OpenAGI Foundation Launches Lux: A Foundation Computer Use Model that Tops Online Mind2Web with OSGym At Scale

How do you flip gradual, guide click on work throughout browsers and desktops right into a dependable, automated system that can really use a pc for you at scale? Lux is the newest instance of pc use brokers transferring from analysis demo to infrastructure. OpenAGI Foundation workforce has launched Lux, a basis mannequin that operates actual desktops and browsers and stories a rating of 83.6 on the Online Mind2Web benchmark, which covers greater than 300 actual world pc use duties. This is forward of Google Gemini CUA at 69.0, OpenAI Operator at 61.3 and Anthropic Claude Sonnet 4 at 61.0.

What Lux Actually Does?

Lux is a pc use mannequin, not a chat mannequin with a browser plugin. It takes a pure language purpose, views the display screen, and outputs low degree actions similar to clicks, key presses and scroll occasions. It can drive browsers, editors, spreadsheets, electronic mail shoppers and different desktop purposes as a result of it really works on rendered UI, not on utility particular APIs.

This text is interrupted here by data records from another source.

-- ==== Sys2Proof/Laws/Arith.lean ====
section
/-! SUPPORT. The engine's arithmetic said once: the conversions of 00_scope.md R10 undo one another, the limits limit, and
the roundings are the ones the claims are written with. -/

namespace Sys2Proof.Machine

theorem sval_eq_toInt (b : Byte) : sval b = b.toInt := by
  have := b.isLt
  rw [sval, BitVec.toInt_eq_toNat_cond]
  split <;> split <;> omega

theorem sval_range (b : Byte) : -128 ≤ sval b ∧ sval b ≤ 127 := by
  have := b.isLt
  rw [sval]
  split <;> omega

/-- `sval(byte(x)) = x` for `x` in −128..127 (00_scope.md R10). -/
theorem sval_byteOf {x : Int} (hlo : -128 ≤ x) (hhi : x ≤ 127) : sval (byteOf x) = x := by
  rw [sval_eq_toInt, byteOf, BitVec.toInt_ofInt]
  exact Int.bmod_eq_of_le (by omega) (by omega)

theorem byteOf_sval (b : Byte) : byteOf (sval b) = b := by
  rw [sval_eq_toInt, byteOf, BitVec.ofInt_toInt]

/-- A byte that carries a channel value carries it unsigned. -/
theorem toNat_byteOf {x : Int} (hlo : 0 ≤ x) (hhi : x ≤ 255) : ((byteOf x).toNat : Int) = x := by
  rw [byteOf, BitVec.toNat_ofInt]
  omega

theorem toInt_half {x : Int} (hlo : -32768 ≤ x) (hhi : x ≤ 32767) : (half x).toInt = x := by
  rw [half, BitVec.toInt_ofInt]
  exact Int.bmod_eq_of_le (by omega) (by omega)

theorem toNat_wordOf {n : Nat} (h : n < 2 ^ 32) : (wordOf n).toNat = n := by
  rw [wordOf, BitVec.toNat_ofNat, Nat.mod_eq_of_lt h]

theorem wordOf_toNat (w : Word) : wordOf w.toNat = w := by
  rw [wordOf, BitVec.ofNat_toNat, BitVec.setWidth_eq]

theorem satu8_eq_channel (x : Int) : satu8 x = channel x := by
  simp only [satu8, clamp, channel]
  split
  · omega
  · split <;> omega

theorem sat8_eq_sample8 (x : Int) : sat8 x = sample8 x := by
  simp only [sat8, clamp, sample8]
  split
  · omega
  · split <;> omega

theorem channel_range (x : Int) : 0 ≤ channel x ∧ channel x ≤ 255 := by
  simp only [channel]
  omega

theorem sample8_range (x : Int) : -128 ≤ sample8 x ∧ sample8 x ≤ 127 := by
  simp only [sample8]
  omega

theorem tdiv_eq (a : Int) (b : Nat) : tdiv a b = a.tdiv b := by
  simp only [tdiv]
  split
  · rename_i h
    rw [Int.tdiv_eq_ediv_of_nonneg h]
    conv_rhs => rw [← Int.natAbs_of_nonneg h]
    exact Int.natCast_ediv _ _
  · rename_i h
    have hn : (a.natAbs : Int) = -a := by omega
    rw [show a = -(-a) from by omega, Int.neg_tdiv, Int.tdiv_eq_ediv_of_nonneg (by omega), ← hn]
    simp

theorem signOf_eq (g : Int) : signOf g = g.sign := by
  simp only [signOf]
  split
  · rename_i h; rw [Int.sign_eq_neg_one_of_neg h]
  · split
    · rename_i h; rw [h]; rfl
    · rw [Int.sign_eq_one_of_pos (by omega)]

theorem rhadiv_eq_nearest (a : Int) (b : Nat) : rhadiv a b = nearest a b := by
  rw [rhadiv, nearest, signOf_eq]

theorem rha_eq_nearest (g : Int) {s : Nat} (hs : 0 < s) : rha g s = nearest g (2 ^ s) := by
  obtain ⟨k, rfl⟩ : ∃ k, s = k + 1 := ⟨s - 1, by omega⟩
  have h : (g.natAbs + 2 ^ (k + 1 - 1)) / 2 ^ (k + 1) = (2 * g.natAbs + 2 ^ (k + 1)) / (2 * 2 ^ (k + 1)) := by
    rw [show 2 * g.natAbs + 2 ^ (k + 1) = 2 * (g.natAbs + 2 ^ k) from by rw [Nat.pow_succ]; omega,
      Nat.mul_div_mul_left _ _ (by omega)]
    rfl
  rw [rha, nearest, signOf_eq, h]

/-- Rounding to the nearest is off by at most half a step. -/
theorem nearest_error (x : Int) {d : Nat} (hd : 0 < d) : 2 * (d * nearest x d - x).natAbs ≤ d := by
  have hq := Nat.div_add_mod (2 * x.natAbs + d) (2 * d)
  have hr := Nat.mod_lt (2 * x.natAbs + d) (show 0 < 2 * d from by omega)
  simp only [nearest]
  generalize (2 * x.natAbs + d) / (2 * d) = q at *
  generalize (2 * x.natAbs + d) % (2 * d) = r at *
  have hq' : (2 : Int) * d * q + r = 2 * (x.natAbs : Int) + d := by exact_mod_cast hq
  have hr' : (r : Int) < 2 * d := by exact_mod_cast hr
  rcases Int.lt_trichotomy x 0 with h | h | h
  · rw [Int.sign_eq_neg_one_of_neg h]
    have : (x.natAbs : Int) = -x := by omega
    rw [this] at hq'
    have e : (d : Int) * (-1 * q) = -(d * q) := by ring
    have e2 : (2 : Int) * d * q = 2 * (d * q) := by ring
    rw [e]
    rw [e2] at hq'
    generalize (d : Int) * q = m at *
    omega
  · subst h; simp
  · rw [Int.sign_eq_one_of_pos h]
    have : (x.natAbs : Int) = x := by omega
    rw [this] at hq'
    have e : (d : Int) * (1 * q) = d * q := by ring
    have e2 : (2 : Int) * d * q = 2 * (d * q) := by ring
    rw [e]
    rw [e2] at hq'
    generalize (d : Int) * q = m at *
    omega

@[simp] theorem byte0_pack24 (a b c : Byte) : byte0 (pack24 a b c) = a := by
  apply BitVec.eq_of_toNat_eq
  have := a.isLt; have := b.isLt; have := c.isLt
  simp only [byte0, pack24, BitVec.extractLsb'_toNat, BitVec.toNat_ofNat, Nat.shiftRight_eq_div_pow]
  omega

@[simp] theorem byte1_pack24 (a b c : Byte) : byte1 (pack24 a b c) = b := by
  apply BitVec.eq_of_toNat_eq
  have := a.isLt; have := b.isLt; have := c.isLt
  simp only [byte1, pack24, BitVec.extractLsb'_toNat, BitVec.toNat_ofNat, Nat.shiftRight_eq_div_pow]
  omega

@[simp] theorem byte2_pack24 (a b c : Byte) : byte2 (pack24 a b c) = c := by
  apply BitVec.eq_of_toNat_eq
  have := a.isLt; have := b.isLt; have := c.isLt
  simp only [byte2, pack24, BitVec.extractLsb'_toNat, BitVec.toNat_ofNat, Nat.shiftRight_eq_div_pow]
  omega

end Sys2Proof.Machine
end

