/-- The cells of a run of bytes read back as those bytes. -/
theorem read_cellsFrom (a : Nat) (bytes : List Byte) (x : Nat) :
    Memory.read (cellsFrom a bytes) x =
      if a ≤ x ∧ x < a + bytes.length then bytes.getD (x - a) unlisted else unlisted := by
  induction bytes generalizing a with
  | nil => simp [cellsFrom]
  | cons b rest ih =>
    have tail : Memory.read (cellsFrom (a + 1) rest) a = unlisted :=
      Memory.read_of_unlisted fun c hc => by have := mem_cellsFrom hc; omega
    have key : Memory.read (cellsFrom a (b :: rest)) x = if a = x then b else Memory.read (cellsFrom (a + 1) rest) x := by
      simp only [cellsFrom]
      split
      · rename_i hb
        split
        · rename_i hx
          rw [← hx, tail]; exact (by simpa using hb : b = unlisted).symm
        · rfl
      · exact Memory.read_cons _ _ _ _
    rw [key, ih]
    by_cases hx : a = x
    · subst hx; simp
    · rw [if_neg hx]
      by_cases hin : a + 1 ≤ x ∧ x < a + 1 + rest.length
      · have hl : a ≤ x ∧ x < a + (b :: rest).length := by simp only [List.length_cons]; omega
        rw [if_pos hin, if_pos hl, show x - a = (x - (a + 1)) + 1 from by omega]
        rfl
      · have hl : ¬(a ≤ x ∧ x < a + (b :: rest).length) := by simp only [List.length_cons]; omega
        rw [if_neg hin, if_neg hl]

/-- Everything a write does to a later read: the run reads as the bytes written, every other address as before. -/
theorem Memory.read_writeBytes (m : Memory) (a : Nat) (bytes : List Byte) (x : Nat) :
    (m.writeBytes a bytes).read x =
      if a ≤ x ∧ x < a + bytes.length then bytes.getD (x - a) unlisted else m.read x := by
  have low : ∀ c ∈ m.filter (fun c => Nat.blt c.1 a), c.1 < a := by
    intro c hc; simpa using (List.mem_filter.1 hc).2
  have high : ∀ c ∈ m.filter (fun c => Nat.ble (a + bytes.length) c.1), a + bytes.length ≤ c.1 := by
    intro c hc; simpa using (List.mem_filter.1 hc).2
  simp only [Memory.writeBytes, List.append_assoc]
  by_cases hlo : x < a
  · rw [if_neg (by omega), Memory.read_append_left]
    · exact Memory.read_filter (f := fun n => Nat.blt n a) (by simpa using hlo)
    · intro c hc
      rcases List.mem_append.1 hc with hc | hc
      · have := mem_cellsFrom hc; omega
      · have := high c hc; omega
  · rw [Memory.read_append_of_unlisted (fun c hc => by have := low c hc; omega)]
    by_cases hin : x < a + bytes.length
    · rw [if_pos (by omega), Memory.read_append_left (fun c hc => by have := high c hc; omega), read_cellsFrom,
        if_pos (by omega)]
    · rw [if_neg (by omega), Memory.read_append_of_unlisted (fun c hc => by have := mem_cellsFrom hc; omega)]
      exact Memory.read_filter (f := fun n => Nat.ble (a + bytes.length) n) (by simp; omega)

theorem Memory.read_writeBytes_of_outside {m : Memory} {a : Nat} {bytes : List Byte} {x : Nat}
    (h : x < a ∨ a + bytes.length ≤ x) : (m.writeBytes a bytes).read x = m.read x := by
  rw [Memory.read_writeBytes, if_neg (by omega)]

theorem Memory.read_write (m : Memory) (a : Nat) (b : Byte) (x : Nat) :
    (m.write a b).read x = if x = a then b else m.read x := by
  rw [Memory.write, Memory.read_writeBytes]
  by_cases h : x = a
  · subst h; simp
  · rw [if_neg h, if_neg (by simp only [List.length_singleton]; omega)]

@[simp] theorem Memory.length_readBytes (m : Memory) (a n : Nat) : (m.readBytes a n).length = n := by
  simp [Memory.readBytes]

/-- Reading a run of bytes is reading each of them. -/
theorem Memory.readBytes_eq (m : Memory) (a n : Nat) :
    m.readBytes a n = (List.range n).map fun i => m.read (a + i) := by
  apply List.map_congr_left
  intro i hi
  have hi : i < n := List.mem_range.1 hi
  exact Memory.read_filter (f := fun k => Nat.ble a k && Nat.blt k (a + n)) (by simp; omega)

theorem Memory.readBytes_getD (m : Memory) (a n i : Nat) (h : i < n) :
    (m.readBytes a n).getD i unlisted = m.read (a + i) := by
  simp [Memory.readBytes_eq, List.getD, h]

/-! ### The canonical form -/

theorem Memory.risingFrom_cons {lo a : Nat} {b : Byte} {m : Memory} :
    Memory.risingFrom lo ((a, b) :: m) = true ↔ lo ≤ a ∧ b ≠ unlisted ∧ Memory.risingFrom (a + 1) m = true := by
  simp [Memory.risingFrom, and_assoc]

theorem Memory.risingFrom_mono {lo lo' : Nat} {m : Memory} (hle : lo' ≤ lo) (h : m.risingFrom lo = true) :
    m.risingFrom lo' = true := by
  cases m with
  | nil => rfl
  | cons c m =>
    obtain ⟨a, b⟩ := c
    rw [Memory.risingFrom_cons] at h ⊢
    exact ⟨by omega, h.2⟩

theorem Memory.le_of_mem {lo : Nat} {m : Memory} (h : m.risingFrom lo = true) {c : Host.Cell} (hc : c ∈ m) :
    lo ≤ c.1 := by
  induction m generalizing lo with
  | nil => simp at hc
  | cons d m ih =>
    obtain ⟨a, b⟩ := d
    rw [Memory.risingFrom_cons] at h
    rcases List.mem_cons.1 hc with rfl | hc
    · exact h.1
    · have := ih h.2.2 hc; omega

theorem Memory.risingFrom_filter {lo : Nat} {m : Memory} (f : Host.Cell → Bool) (h : m.risingFrom lo = true) :
    Memory.risingFrom lo (m.filter f) = true := by
  induction m generalizing lo with
  | nil => rfl
  | cons d m ih =>
    obtain ⟨a, b⟩ := d
    rw [Memory.risingFrom_cons] at h
    by_cases hf : f (a, b) = true
    · rw [List.filter_cons_of_pos hf, Memory.risingFrom_cons]
      exact ⟨h.1, h.2.1, ih h.2.2⟩
    · rw [List.filter_cons_of_neg hf]
      exact Memory.risingFrom_mono (by omega) (ih h.2.2)

/-- Rising parts one after another are rising. -/
theorem Memory.risingFrom_append {lo mid : Nat} {m n : Memory} (hm : m.risingFrom lo = true)
    (hlt : ∀ c ∈ m, c.1 < mid) (hn : n.risingFrom mid = true) (hle : lo ≤ mid) :
    Memory.risingFrom lo (m ++ n) = true := by
  induction m generalizing lo with
  | nil => exact Memory.risingFrom_mono hle hn
  | cons d m ih =>
    obtain ⟨a, b⟩ := d
    rw [Memory.risingFrom_cons] at hm
    rw [List.cons_append, Memory.risingFrom_cons]
    have ha : a < mid := hlt (a, b) (by simp)
    exact ⟨hm.1, hm.2.1, ih hm.2.2 (fun c hc => hlt c (by simp [hc])) (by omega)⟩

From a developer perspective, Lux is offered via the OpenAGI SDK and API console. The analysis workforce describes goal workloads that embody software program QA flows, deep analysis runs, social media administration, on-line retailer operations and bulk information entry. In all of those settings the agent must sequence dozens or lots of of UI actions whereas staying aligned with a pure language job description.

Three Execution Modes For Different Control Levels

Lux ships with three execution modes that expose completely different tradeoffs between pace, autonomy and management.

Actor mode is the quick path. It runs round 1 second per step and is aimed toward clearly specified duties similar to filling a type, pulling a report from a dashboard or extracting a small set of fields from a web page. Think of it as a low latency macro engine that nonetheless understands pure language.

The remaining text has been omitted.